**ASSIGNMENT**
The response must consist of the lines below from the one with "of a plan. -/" through the one with "chainAfter, ← hk, BitVec.ofNat_add]", exactly as they appear and with both ends kept.

◆ ◆ ◆ ◆ ◆

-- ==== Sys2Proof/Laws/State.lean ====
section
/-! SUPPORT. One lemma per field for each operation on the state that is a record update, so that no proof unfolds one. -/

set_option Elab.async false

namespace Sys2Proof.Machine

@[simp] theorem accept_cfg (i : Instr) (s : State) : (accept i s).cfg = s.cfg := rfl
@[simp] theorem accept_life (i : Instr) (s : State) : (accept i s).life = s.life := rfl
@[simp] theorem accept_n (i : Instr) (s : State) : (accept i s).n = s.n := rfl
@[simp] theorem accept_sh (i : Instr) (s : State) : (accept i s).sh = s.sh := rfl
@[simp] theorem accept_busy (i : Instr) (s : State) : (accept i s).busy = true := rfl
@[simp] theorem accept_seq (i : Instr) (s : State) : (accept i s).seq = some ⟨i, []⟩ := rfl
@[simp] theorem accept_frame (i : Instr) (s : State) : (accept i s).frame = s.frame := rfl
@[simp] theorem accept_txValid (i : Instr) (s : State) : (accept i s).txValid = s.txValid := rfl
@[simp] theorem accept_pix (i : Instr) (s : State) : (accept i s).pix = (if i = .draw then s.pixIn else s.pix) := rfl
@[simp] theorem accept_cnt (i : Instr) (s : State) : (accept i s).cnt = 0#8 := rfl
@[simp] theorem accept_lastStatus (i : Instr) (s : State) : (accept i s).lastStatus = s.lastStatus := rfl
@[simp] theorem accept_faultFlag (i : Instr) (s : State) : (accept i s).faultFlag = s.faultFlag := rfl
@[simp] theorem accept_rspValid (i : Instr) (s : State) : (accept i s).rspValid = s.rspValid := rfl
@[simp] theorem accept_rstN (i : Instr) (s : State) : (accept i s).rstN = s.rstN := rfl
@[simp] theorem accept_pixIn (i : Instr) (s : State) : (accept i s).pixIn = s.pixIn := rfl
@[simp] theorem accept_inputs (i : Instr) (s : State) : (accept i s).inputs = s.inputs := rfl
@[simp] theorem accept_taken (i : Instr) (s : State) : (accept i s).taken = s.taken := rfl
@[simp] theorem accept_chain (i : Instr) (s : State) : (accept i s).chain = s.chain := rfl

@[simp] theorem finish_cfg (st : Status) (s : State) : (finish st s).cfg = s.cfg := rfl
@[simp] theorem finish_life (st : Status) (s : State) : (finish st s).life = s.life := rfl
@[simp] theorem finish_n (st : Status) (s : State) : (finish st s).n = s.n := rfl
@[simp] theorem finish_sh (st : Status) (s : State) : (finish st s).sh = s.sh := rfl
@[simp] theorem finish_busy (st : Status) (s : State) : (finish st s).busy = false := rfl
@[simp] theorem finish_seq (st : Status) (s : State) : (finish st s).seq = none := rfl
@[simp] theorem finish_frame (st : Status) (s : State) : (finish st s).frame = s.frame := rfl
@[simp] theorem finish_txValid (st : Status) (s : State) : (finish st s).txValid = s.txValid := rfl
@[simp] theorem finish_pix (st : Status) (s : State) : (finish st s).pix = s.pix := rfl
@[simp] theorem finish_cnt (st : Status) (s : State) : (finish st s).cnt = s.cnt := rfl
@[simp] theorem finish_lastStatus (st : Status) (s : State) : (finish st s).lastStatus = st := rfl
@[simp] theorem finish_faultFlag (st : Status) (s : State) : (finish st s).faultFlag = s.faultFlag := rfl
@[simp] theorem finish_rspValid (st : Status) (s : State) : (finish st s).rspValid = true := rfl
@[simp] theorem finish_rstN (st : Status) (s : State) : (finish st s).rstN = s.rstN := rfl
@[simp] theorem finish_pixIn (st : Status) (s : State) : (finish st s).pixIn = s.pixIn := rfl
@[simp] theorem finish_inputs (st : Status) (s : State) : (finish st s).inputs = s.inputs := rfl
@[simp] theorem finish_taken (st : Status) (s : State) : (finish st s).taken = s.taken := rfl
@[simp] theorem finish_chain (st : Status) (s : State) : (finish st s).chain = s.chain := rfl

◆ ◆ ◆ ◆ ◆

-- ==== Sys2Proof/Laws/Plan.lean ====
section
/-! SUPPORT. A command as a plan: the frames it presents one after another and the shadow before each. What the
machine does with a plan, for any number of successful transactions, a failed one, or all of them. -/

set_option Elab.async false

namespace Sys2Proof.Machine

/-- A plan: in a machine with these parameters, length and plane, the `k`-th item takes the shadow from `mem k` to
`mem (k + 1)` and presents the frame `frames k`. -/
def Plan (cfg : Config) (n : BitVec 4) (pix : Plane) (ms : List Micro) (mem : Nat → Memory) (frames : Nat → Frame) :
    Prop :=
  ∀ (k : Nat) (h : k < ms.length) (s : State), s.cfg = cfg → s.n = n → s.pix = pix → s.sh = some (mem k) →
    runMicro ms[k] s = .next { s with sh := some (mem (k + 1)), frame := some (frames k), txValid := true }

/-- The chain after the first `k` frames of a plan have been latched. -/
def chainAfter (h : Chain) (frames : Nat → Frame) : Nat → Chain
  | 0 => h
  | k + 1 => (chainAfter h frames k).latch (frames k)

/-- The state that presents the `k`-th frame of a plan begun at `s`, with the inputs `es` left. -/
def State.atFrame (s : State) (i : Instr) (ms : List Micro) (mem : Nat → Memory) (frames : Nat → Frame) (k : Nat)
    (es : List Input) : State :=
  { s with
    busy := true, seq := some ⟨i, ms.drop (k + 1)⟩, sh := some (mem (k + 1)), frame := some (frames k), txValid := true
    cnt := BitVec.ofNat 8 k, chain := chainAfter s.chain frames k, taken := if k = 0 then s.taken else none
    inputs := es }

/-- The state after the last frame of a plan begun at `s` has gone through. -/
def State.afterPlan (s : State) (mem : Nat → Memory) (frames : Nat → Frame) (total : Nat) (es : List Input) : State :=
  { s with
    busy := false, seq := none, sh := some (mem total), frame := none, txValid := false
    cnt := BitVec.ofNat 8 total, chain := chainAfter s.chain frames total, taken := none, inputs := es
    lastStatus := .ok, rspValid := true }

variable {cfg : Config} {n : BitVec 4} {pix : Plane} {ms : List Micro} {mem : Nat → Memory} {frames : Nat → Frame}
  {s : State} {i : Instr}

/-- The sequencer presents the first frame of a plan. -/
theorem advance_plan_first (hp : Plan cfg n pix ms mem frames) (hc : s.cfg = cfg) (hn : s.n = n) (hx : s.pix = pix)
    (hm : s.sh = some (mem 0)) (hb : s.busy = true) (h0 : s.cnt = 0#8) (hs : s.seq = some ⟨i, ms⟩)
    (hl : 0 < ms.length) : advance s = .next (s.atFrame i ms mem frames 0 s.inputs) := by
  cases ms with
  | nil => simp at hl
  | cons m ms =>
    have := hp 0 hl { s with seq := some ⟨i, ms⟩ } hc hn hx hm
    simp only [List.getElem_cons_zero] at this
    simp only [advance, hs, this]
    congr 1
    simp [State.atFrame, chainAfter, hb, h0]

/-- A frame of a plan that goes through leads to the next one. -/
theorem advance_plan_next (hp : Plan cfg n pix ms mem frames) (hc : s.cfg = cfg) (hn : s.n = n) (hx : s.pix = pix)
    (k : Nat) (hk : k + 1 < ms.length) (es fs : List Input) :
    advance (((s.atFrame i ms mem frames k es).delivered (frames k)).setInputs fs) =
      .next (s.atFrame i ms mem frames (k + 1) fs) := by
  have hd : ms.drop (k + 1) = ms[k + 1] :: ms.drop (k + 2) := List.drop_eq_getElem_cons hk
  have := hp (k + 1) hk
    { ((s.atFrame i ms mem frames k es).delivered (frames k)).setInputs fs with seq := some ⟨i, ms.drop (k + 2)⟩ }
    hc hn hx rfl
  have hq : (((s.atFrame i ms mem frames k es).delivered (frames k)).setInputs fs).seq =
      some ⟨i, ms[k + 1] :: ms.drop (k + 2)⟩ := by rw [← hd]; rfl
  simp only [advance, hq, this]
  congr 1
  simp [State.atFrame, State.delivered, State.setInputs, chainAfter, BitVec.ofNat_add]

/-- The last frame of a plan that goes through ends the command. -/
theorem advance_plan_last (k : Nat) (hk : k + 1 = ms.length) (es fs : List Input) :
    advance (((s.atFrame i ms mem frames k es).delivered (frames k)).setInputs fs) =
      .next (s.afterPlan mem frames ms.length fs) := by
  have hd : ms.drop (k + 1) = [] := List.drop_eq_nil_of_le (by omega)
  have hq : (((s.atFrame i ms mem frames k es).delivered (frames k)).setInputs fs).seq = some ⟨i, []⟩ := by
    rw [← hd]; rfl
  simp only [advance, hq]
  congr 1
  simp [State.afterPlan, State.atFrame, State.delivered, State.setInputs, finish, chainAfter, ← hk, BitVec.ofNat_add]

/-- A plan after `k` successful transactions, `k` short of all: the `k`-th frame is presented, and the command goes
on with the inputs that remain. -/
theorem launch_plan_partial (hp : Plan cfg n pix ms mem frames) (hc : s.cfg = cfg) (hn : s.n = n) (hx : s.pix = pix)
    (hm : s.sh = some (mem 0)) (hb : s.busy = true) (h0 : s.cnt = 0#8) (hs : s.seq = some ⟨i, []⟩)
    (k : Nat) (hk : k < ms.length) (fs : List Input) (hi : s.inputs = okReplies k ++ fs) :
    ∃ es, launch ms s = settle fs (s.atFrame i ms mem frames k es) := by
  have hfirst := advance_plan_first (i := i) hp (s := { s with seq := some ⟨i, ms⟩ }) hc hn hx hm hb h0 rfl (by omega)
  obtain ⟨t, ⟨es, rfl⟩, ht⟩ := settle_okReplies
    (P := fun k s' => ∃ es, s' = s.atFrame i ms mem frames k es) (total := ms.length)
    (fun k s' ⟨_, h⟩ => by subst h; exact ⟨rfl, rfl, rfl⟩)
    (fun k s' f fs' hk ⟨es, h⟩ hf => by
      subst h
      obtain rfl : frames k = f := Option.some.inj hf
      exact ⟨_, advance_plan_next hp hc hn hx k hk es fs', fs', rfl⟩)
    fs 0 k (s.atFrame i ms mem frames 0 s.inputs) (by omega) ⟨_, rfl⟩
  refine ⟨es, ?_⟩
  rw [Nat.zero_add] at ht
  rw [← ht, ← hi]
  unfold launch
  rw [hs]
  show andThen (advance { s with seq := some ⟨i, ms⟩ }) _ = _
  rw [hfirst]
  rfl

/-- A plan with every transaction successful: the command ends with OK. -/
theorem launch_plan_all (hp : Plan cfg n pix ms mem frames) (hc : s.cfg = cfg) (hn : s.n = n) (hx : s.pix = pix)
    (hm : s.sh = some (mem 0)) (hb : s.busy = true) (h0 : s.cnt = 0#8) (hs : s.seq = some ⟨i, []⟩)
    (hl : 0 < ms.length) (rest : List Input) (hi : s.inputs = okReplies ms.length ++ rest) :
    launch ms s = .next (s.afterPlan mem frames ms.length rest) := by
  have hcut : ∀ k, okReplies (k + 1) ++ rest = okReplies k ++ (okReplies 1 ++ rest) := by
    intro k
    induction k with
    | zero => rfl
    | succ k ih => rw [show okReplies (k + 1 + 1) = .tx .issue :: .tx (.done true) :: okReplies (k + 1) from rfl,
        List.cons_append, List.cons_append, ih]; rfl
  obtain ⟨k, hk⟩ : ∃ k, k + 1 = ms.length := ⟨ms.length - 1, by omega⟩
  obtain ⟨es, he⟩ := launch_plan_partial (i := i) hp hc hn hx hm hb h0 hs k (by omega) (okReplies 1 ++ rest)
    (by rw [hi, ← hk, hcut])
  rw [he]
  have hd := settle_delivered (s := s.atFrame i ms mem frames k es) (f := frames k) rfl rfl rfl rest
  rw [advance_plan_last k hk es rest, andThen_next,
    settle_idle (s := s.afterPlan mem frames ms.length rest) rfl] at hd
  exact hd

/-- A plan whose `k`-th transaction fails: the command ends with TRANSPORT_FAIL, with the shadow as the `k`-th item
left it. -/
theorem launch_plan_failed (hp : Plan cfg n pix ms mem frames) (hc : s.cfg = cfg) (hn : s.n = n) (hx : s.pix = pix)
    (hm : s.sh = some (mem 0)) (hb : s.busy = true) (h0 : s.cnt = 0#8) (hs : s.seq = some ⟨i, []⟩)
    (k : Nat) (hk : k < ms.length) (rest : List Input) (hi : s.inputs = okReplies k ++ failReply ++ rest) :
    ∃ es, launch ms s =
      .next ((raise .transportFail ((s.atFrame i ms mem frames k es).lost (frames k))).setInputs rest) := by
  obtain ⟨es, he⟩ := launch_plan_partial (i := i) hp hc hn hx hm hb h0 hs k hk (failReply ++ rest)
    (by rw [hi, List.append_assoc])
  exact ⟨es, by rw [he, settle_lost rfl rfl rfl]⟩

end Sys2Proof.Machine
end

◆ ◆ ◆ ◆ ◆

**REPLY TO THE EXERCISE**
/-- The sequencer presents the first frame of a plan. -/
theorem advance_plan_first (hp : Plan cfg n pix ms mem frames) (hc : s.cfg = cfg) (hn : s.n = n) (hx : s.pix = pix)
    (hm : s.sh = some (mem 0)) (hb : s.busy = true) (h0 : s.cnt = 0#8) (hs : s.seq = some ⟨i, ms⟩)
    (hl : 0 < ms.length) : advance s = .next (s.atFrame i ms mem frames 0 s.inputs) := by
  cases ms with
  | nil => simp at hl
  | cons m ms =>
    have := hp 0 hl { s with seq := some ⟨i, ms⟩ } hc hn hx hm
    simp only [List.getElem_cons_zero] at this
    simp only [advance, hs, this]
    congr 1
    simp [State.atFrame, chainAfter, hb, h0]

/-- A frame of a plan that goes through leads to the next one. -/
theorem advance_plan_next (hp : Plan cfg n pix ms mem frames) (hc : s.cfg = cfg) (hn : s.n = n) (hx : s.pix = pix)
    (k : Nat) (hk : k + 1 < ms.length) (es fs : List Input) :
    advance (((s.atFrame i ms mem frames k es).delivered (frames k)).setInputs fs) =
      .next (s.atFrame i ms mem frames (k + 1) fs) := by
  have hd : ms.drop (k + 1) = ms[k + 1] :: ms.drop (k + 2) := List.drop_eq_getElem_cons hk
  have := hp (k + 1) hk
    { ((s.atFrame i ms mem frames k es).delivered (frames k)).setInputs fs with seq := some ⟨i, ms.drop (k + 2)⟩ }
    hc hn hx rfl
  have hq : (((s.atFrame i ms mem frames k es).delivered (frames k)).setInputs fs).seq =
      some ⟨i, ms[k + 1] :: ms.drop (k + 2)⟩ := by rw [← hd]; rfl
  simp only [advance, hq, this]
  congr 1
  simp [State.atFrame, State.delivered, State.setInputs, chainAfter, BitVec.ofNat_add]

/-- The last frame of a plan that goes through ends the command. -/
theorem advance_plan_last (k : Nat) (hk : k + 1 = ms.length) (es fs : List Input) :
    advance (((s.atFrame i ms mem frames k es).delivered (frames k)).setInputs fs) =
      .next (s.afterPlan mem frames ms.length fs) := by
  have hd : ms.drop (k + 1) = [] := List.drop_eq_nil_of_le (by omega)
  have hq : (((s.atFrame i ms mem frames k es).delivered (frames k)).setInputs fs).seq = some ⟨i, []⟩ := by
    rw [← hd]; rfl
  simp only [advance, hq]
  congr 1
  simp [State.afterPlan, State.atFrame, State.delivered, State.setInputs, finish, chainAfter, ← hk, BitVec.ofNat_add]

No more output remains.